(Extracted data entries)
-- ==== Sys2Proof/Proofs/TestAborts.lean ====
section
namespace Sys2Proof.Machine

/-! ## Aborts for a lost hold or a reset requester (R145 to R147) -/

/-- Neither the requester of the test in flight nor anyone for it holds the test's function, so no gated release follows
the test's end (R38). -/
def gateless (s : State) : Prop :=
  ∀ x h, s.engine.test = some x → (s.lines.table.get (targetFunc x.target)).hold = some h → h.holder ≠ x.requester

theorem gatedRelease_of_not_holder {f : Func} {c : Channel} {gate : Nat} {s : State}
    (h : ∀ x, (s.lines.table.get f).hold = some x → x.holder ≠ c) : gatedRelease f c gate s = s := by
  unfold gatedRelease funcRec
  split
  · next x hx => simp [h x hx]
  · rfl

/-- The test with its abort reason; the first one stands (R146). -/
def withAbort (why : AbortReason) (x : Test) : Test := { x with abort := some (x.abort.getD why) }

/-- TEST_ABORTED of a test (R146). -/
def abortFault (why : AbortReason) (x : Test) (s : State) : Raised :=
  raisedAt s .testAborted (some x.kind.code) why.code (phaseCode (some x))

/-- A test outside RELEASE has its reason, and TEST_ABORTED is raised (R146). -/
def abortRaised (why : AbortReason) (x : Test) (s : State) : State :=
  raiseFault (abortFault why x s) (s.updEngine (fun e => { e with test := some (withAbort why x) }))

/-- A test that ends has its result record, and TEST_DONE is handed (R145). -/
def doneHanded (x : Test) (s : State) : State :=
  postCompletion (testDone x s.now) x.requester (s.updEngine (fun e => { e with result := some (resultOf x s.now) }))

/-- An aborted test ends (R145). -/
def abortedEnd (x : Test) (s : State) : State :=
  let s := match targetPort x.target with
    | some p => homeTestEnded p (doneHanded x s)
    | none => doneHanded x s
  s.updEngine (fun e => { e with test := none, wallDue := none, cleanDue := none })

section
variable {why : AbortReason} {x : Test} {s : State}

theorem outcomeOf_of_abort (ha : x.abort.isSome = true) : outcomeOf x = .aborted := by
  obtain ⟨r, hr⟩ := Option.isSome_iff_exists.1 ha
  simp [outcomeOf, hr]

theorem endTest_of_aborted (hx : s.engine.test = some x) (ha : x.abort.isSome = true) (hg : gateless s) :
    endTest s = abortedEnd x s := by
  have hgate (gate : Nat) (u : State) (hu : u.lines = s.lines) :
      gatedRelease (targetFunc x.target) x.requester gate u = u :=
    gatedRelease_of_not_holder fun h hh => hg x h hx (by rw [← hu, hh])
  unfold endTest abortedEnd
  simp only [hx, outcomeOf_of_abort ha, reduceCtorEq, if_false]
  cases x.viaGate with
  | none => rfl
  | some gate =>
    cases x.granted
    · rfl
    · simp only [if_true]
      rw [hgate gate _ (by simp)]
      rfl

section
variable (hw : why = .holdLost ∨ why = .requesterReset) (hx : s.engine.test = some x)
include hw hx

theorem abortTest_of_release (hp : x.phase = .release) : abortTest why s = s := by
  rcases hw with rfl | rfl <;> simp [abortTest, hx, hp, actOnAbort, abortByRelease]

/-- An abort outside RELEASE acts once the reason stands and the fault is raised (R147). -/
theorem abortTest_of_flight (hp : x.phase ≠ .release) :
    abortTest why s = abortByRelease (withAbort why x) (abortRaised why x s) := by
  have hact (y : Test) (u : State) : actOnAbort why y u = abortByRelease y u := by
    unfold actOnAbort
    split
    · next hn => simp [abortByRelease, hn]
    · rcases hw with rfl | rfl <;> rfl
  rw [← hact]
  unfold abortTest
  simp only [hx, if_neg hp]
  rfl

end

/-! ### Relays and resting positions (R92, R144) -/

theorem restingPass_eq_closed_iff {p : Port} : restingPass s p = .closed ↔ restingMode (s.port p) = .lifeline := by
  unfold restingPass
  cases restingMode (s.port p) <;> simp

theorem portAfterChange_steady {c : Change} {a : Asker} {p : Port}
    (h : c.feed.get p = some .off → restingPass s p = .closed) : steady (portAfterChange c a p s) = steady s := by
  have hd : steady (endDenialByFeed c p s) = steady s := by
    unfold endDenialByFeed
    split
    · next hf =>
      have hm := restingPass_eq_closed_iff.1 (h hf)
      exact updPort_steady ⟨rfl, fun hl => by simp [hm] at hl⟩
    · rfl
  have hs (u : State) : steady (judgeSuspended c a p u) = steady u := by
    unfold judgeSuspended
    (repeat' split)
    · exact updPort_steady ⟨rfl, fun _ => rfl⟩
    · exact updPort_steady ⟨rfl, fun _ => rfl⟩
    · rfl
  simp [portAfterChange, hs, hd]

/-- A release drives a feed OFF only on a port that rests on the lifeline (R92, R144). -/
theorem releaseChange_feed_off {p : Port} (h : (releaseChange s x).feed.get p = some .off) :
    restingPass s p = .closed := by
  unfold releaseChange at h
  cases hx : x.target with
  | exchange => cases p <;> simp [hx, noChange, PerPort.get] at h
  | home q =>
    rw [hx] at h
    by_cases hq : p = q
    · subst hq
      have hf : restingFeed s p = .off := by simpa using h
      rw [restingPass_eq_closed_iff]
      cases hm : restingMode (s.port p) with
      | lifeline => rfl
      | local_ => cases hd : (s.port p).denial.isSome <;> simp [restingFeed, hm, hd] at hf
    · simp only [PerPort.get_set_other _ _ _ _ hq] at h
      cases p <;> cases h

/-- The test bus never refuses a release (R44, R144). -/
theorem applyRelease_eq {a : Asker} : applyRelease a x s =
    judgeWatch (portAfterChange (releaseChange s x) a .p2 (portAfterChange (releaseChange s x) a .p1
      (handWindow .relay none (some x.id) s.now (some 70)
        (startSettle a (s.setRelays (moveRelays s.relays (releaseChange s x))))))) := by
  have hbus : (releaseChange s x).bus = some .disconnected := by
    unfold releaseChange
    split <;> rfl
  have hwiden : widen (releaseChange s x) = releaseChange s x := by simp [widen, hbus]
  simp [applyRelease, applyChange, hwiden, refusedByBus, hbus]
  rfl

theorem restingPass_of_steady {t : State} (h : steady t = steady s) (p : Port) : restingPass t p = restingPass s p :=
  congrArg (fun k => (k.rest p).1) h

theorem applyRelease_steady {a : Asker} : steady (applyRelease a x s) = steady s := by
  have h1 : steady (handWindow .relay none (some x.id) s.now (some 70)
      (startSettle a (s.setRelays (moveRelays s.relays (releaseChange s x))))) = steady s := by
    simp [startSettle]
  have h2 := portAfterChange_steady (a := a) (p := .p1) (fun h =>
    (restingPass_of_steady h1 .p1).trans (releaseChange_feed_off (x := x) h))
  rw [applyRelease_eq, judgeWatch_steady, portAfterChange_steady, h2, h1]
  exact fun h => (restingPass_of_steady (h2.trans h1) .p2).trans (releaseChange_feed_off h)

@[simp] theorem applyRelease_relays {a : Asker} :
    (applyRelease a x s).relays = moveRelays s.relays (releaseChange s x) := by
  simp [applyRelease_eq, startSettle]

* _PROBLEM TO SOLVE_
A single number is expected: how many lines of the data hold the string "unfold".

* _RESULT OF THIS EXERCISE_
9